When we were young, we had regrets, but these regrets were different than the regrets we have now. When I was 17, I once wore red Lotto shorts with a tan polo shirt on a date. I regret this. I also once drove in a car with a friend from Williams Bay to Lake Geneva one sultry summer night around that time, and when we passed a clutch of similarly aged girls walking down Highway 50 with their thumbs out, we drove right past them. I regret that too. But these are youthful regrets and they are easily forgotten and pose no significance to my life as I see it today.
When we become adults, our regrets grow more serious and the effects more lasting. I thought about going to law school, but I didn’t. Some days, I regret that. That guy who hiked through those boulders and ended up cutting off his own arm, I’m sure that’s a regret. Some regrets are life and death regrets, others are lifestyle regrets, but scrape away all of the lasting impact or momentary annoyance, and they are all just regrets. While I’ve had many, one day during the past April I made a decision that would serve to save me from a winter of regret. I was going to push my summer to the absolute limit.

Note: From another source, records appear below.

-- ==== Sys2Proof/Laws/Devices.lean ====
section
/-!
SUPPORT. What one cycle can do to the timer and the display: the edge detector is always the selected bit, the display's line, mode and
dot budget stay in range, requests are only added, and the loop of R450 ends with a positive budget.
-/

namespace Sys2Proof.Machine

/-! ### Requests -/

@[simp] theorem request_timer (k : Nat) (d : Devices) : (d.request k).timer = d.timer := rfl
@[simp] theorem request_display (k : Nat) (d : Devices) : (d.request k).display = d.display := rfl
@[simp] theorem request_renderer (k : Nat) (d : Devices) : (d.request k).renderer = d.renderer := rfl
@[simp] theorem request_ifr (k : Nat) (d : Devices) : (d.request k).ifr = d.ifr ||| (1#5 <<< k) := rfl

/-- The bit that a request sets, and no other (R421). -/
theorem getLsbD_request (k j : Nat) (d : Devices) (hk : k < 5) :
    (d.request k).ifr.getLsbD j = (d.ifr.getLsbD j || decide (j = k)) := by
  have h1 : (1#5 <<< k).getLsbD j = decide (j = k) := by
    by_cases h : j = k
    · subst h; interval_cases j <;> rfl
    · by_cases hj : j < 5
      · interval_cases k <;> interval_cases j <;> rfl
      · simp [h]; omega
  simp [h1]

/-! ### The timer -/

/-- What `TimerEdge` does to the timer: the edge bit becomes the selected bit, and TIMA counts a counted falling edge. -/
theorem timerEdge_timer (count : Bool) (d : Devices) :
    (d.timerEdge count).timer = { d.timer with
      edge := d.timer.signal
      tima := if (count && d.timer.edge && !d.timer.signal) = true then
          (if d.timer.tima = 0xFF then d.timer.tma else d.timer.tima + 1) else d.timer.tima } := by
  unfold Devices.timerEdge Devices.incTima
  by_cases h : (count && d.timer.edge && !d.timer.signal) = true
  · by_cases h2 : d.timer.tima = 0xFF
    · simp [h, h2]
    · simp only [h, h2, if_true, if_false]
  · simp [h]

/-- What `TimerEdge` does to IF: the timer request on an overflowing count (R442). -/
theorem timerEdge_ifr (count : Bool) (d : Devices) :
    (d.timerEdge count).ifr =
      if (count && d.timer.edge && !d.timer.signal) = true ∧ d.timer.tima = 0xFF then d.ifr ||| (1#5 <<< 2) else d.ifr := by
  unfold Devices.timerEdge Devices.incTima
  by_cases h : (count && d.timer.edge && !d.timer.signal) = true
  · by_cases h2 : d.timer.tima = 0xFF
    · simp [h, h2]
    · simp only [h, h2, if_true, if_false, and_false]
  · simp [h]

@[simp] theorem timerEdge_display (count : Bool) (d : Devices) : (d.timerEdge count).display = d.display := by
  unfold Devices.timerEdge Devices.incTima
  dsimp only
  split <;> [split; skip] <;> rfl

@[simp] theorem timerEdge_renderer (count : Bool) (d : Devices) : (d.timerEdge count).renderer = d.renderer := by
  unfold Devices.timerEdge Devices.incTima
  dsimp only
  split <;> [split; skip] <;> rfl

/-- The edge detector is right after every recompute (R41). -/
theorem timerEdge_edgeOk (count : Bool) (d : Devices) : (d.timerEdge count).timer.edgeOk := by
  rw [Timer.edgeOk, timerEdge_timer]; rfl

@[simp] theorem timerTick_display (n : Nat) (d : Devices) : (d.timerTick n).display = d.display := by
  simp [Devices.timerTick]

@[simp] theorem timerTick_renderer (n : Nat) (d : Devices) : (d.timerTick n).renderer = d.renderer := by
  simp [Devices.timerTick]

theorem timerTick_edgeOk (n : Nat) (d : Devices) : (d.timerTick n).timer.edgeOk := timerEdge_edgeOk _ _

/-! ### The display: one mode end -/

@[simp] theorem coincide_timer (d : Devices) : d.coincide.timer = d.timer := by
  unfold Devices.coincide; dsimp only; split <;> rfl

@[simp] theorem coincide_renderer (d : Devices) : d.coincide.renderer = d.renderer := by
  unfold Devices.coincide; dsimp only; split <;> rfl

This isn’t to say that I haven’t pushed it before. I have worked to enjoy summer, and lest you assume that it isn’t work to push a summer to the brink, I assure you that it is. There were nights last summer that found me tired. Whether through work or through play or through the combination of both that is my life, many nights the setting sun cast its dying light on my tired self. It would have been easy on those nights to settle in with a television and a worn out couch, to while away the summer evening with windows open and air cranked. But that isn’t what I did.
On those nights I would fight the urge of complacency. I would grab a kid, or two, or a dog of whomever would willingly accompany me, and I would head towards the boat. Many nights, the sun was low as I’d speed East down North Walworth Road. I’d make quick work of the miles that kept me from the water, and during the hottest of nights that this past July had to offer, I would leave the air conditioning and the sleepiness behind in my literal wake. The water was warm this summer. So warm that swimming to a buoy tethered boat in low light was not a chore as much as it was a refreshing privilege. I would swim to the boat and I would swim from the boat, and I would lay on the bow and look up at the stars and drift. One night I tried to point out some constellations to my daughter.
Who could regret a night like that or a summer full of them? Those nights came on Tuesdays as often as they came on Saturdays, and at least one night I was rained on. Another night I was joined by friends and we made the slow drive to Lake Geneva and shamefully ordered a pizza from Gino’s East. We ate that pizza on the boat and watched a storm roll East from Fontana until it faded somewhere behind the Geneva Inn. We left the pier that night and slipped through a dead calm pond and returned through a whipped up sea.
These summer memories will keep me warm this winter. Even the coldest of summer memories, those early June mornings of repeatedly throwing my cast-net off the bow into 50 degree water, soaking my arms and my jeans in the process, even those memories will count as summer when viewed through the icy isolation of a January night. I acknowledge that my summer moments are more easily entertained than yours might be. I understand that taking a ten minute drive to the lake is easier than your 80 minute drive. But I also know that there are weekends in your memory right this very moment that weren’t spent as they should have been. There is a weekend in July or one in September, or perhaps two during that warm spell of early October, that were not spent at the lake in the way they could have been. There is regret in knowing that summer was not fully owned, but there is redemption on the horizon.
Twenty-six weeks from today it will be Memorial Day. Another Lake Geneva summer will have started, with or without you. That summer to come will offer you two decidedly different experiences, and it is decision time. There will be regret, masquerading as comfortable nights on comfortable couches inside air conditioned suburban living rooms. There will also be redemption, offered only to those who choose to commit to a summer that is the first summer of the rest of our lives. If you think I’m being melodramatic, it’s obviously been far too long since you last curled your toes over the edge of a white pier and jumped.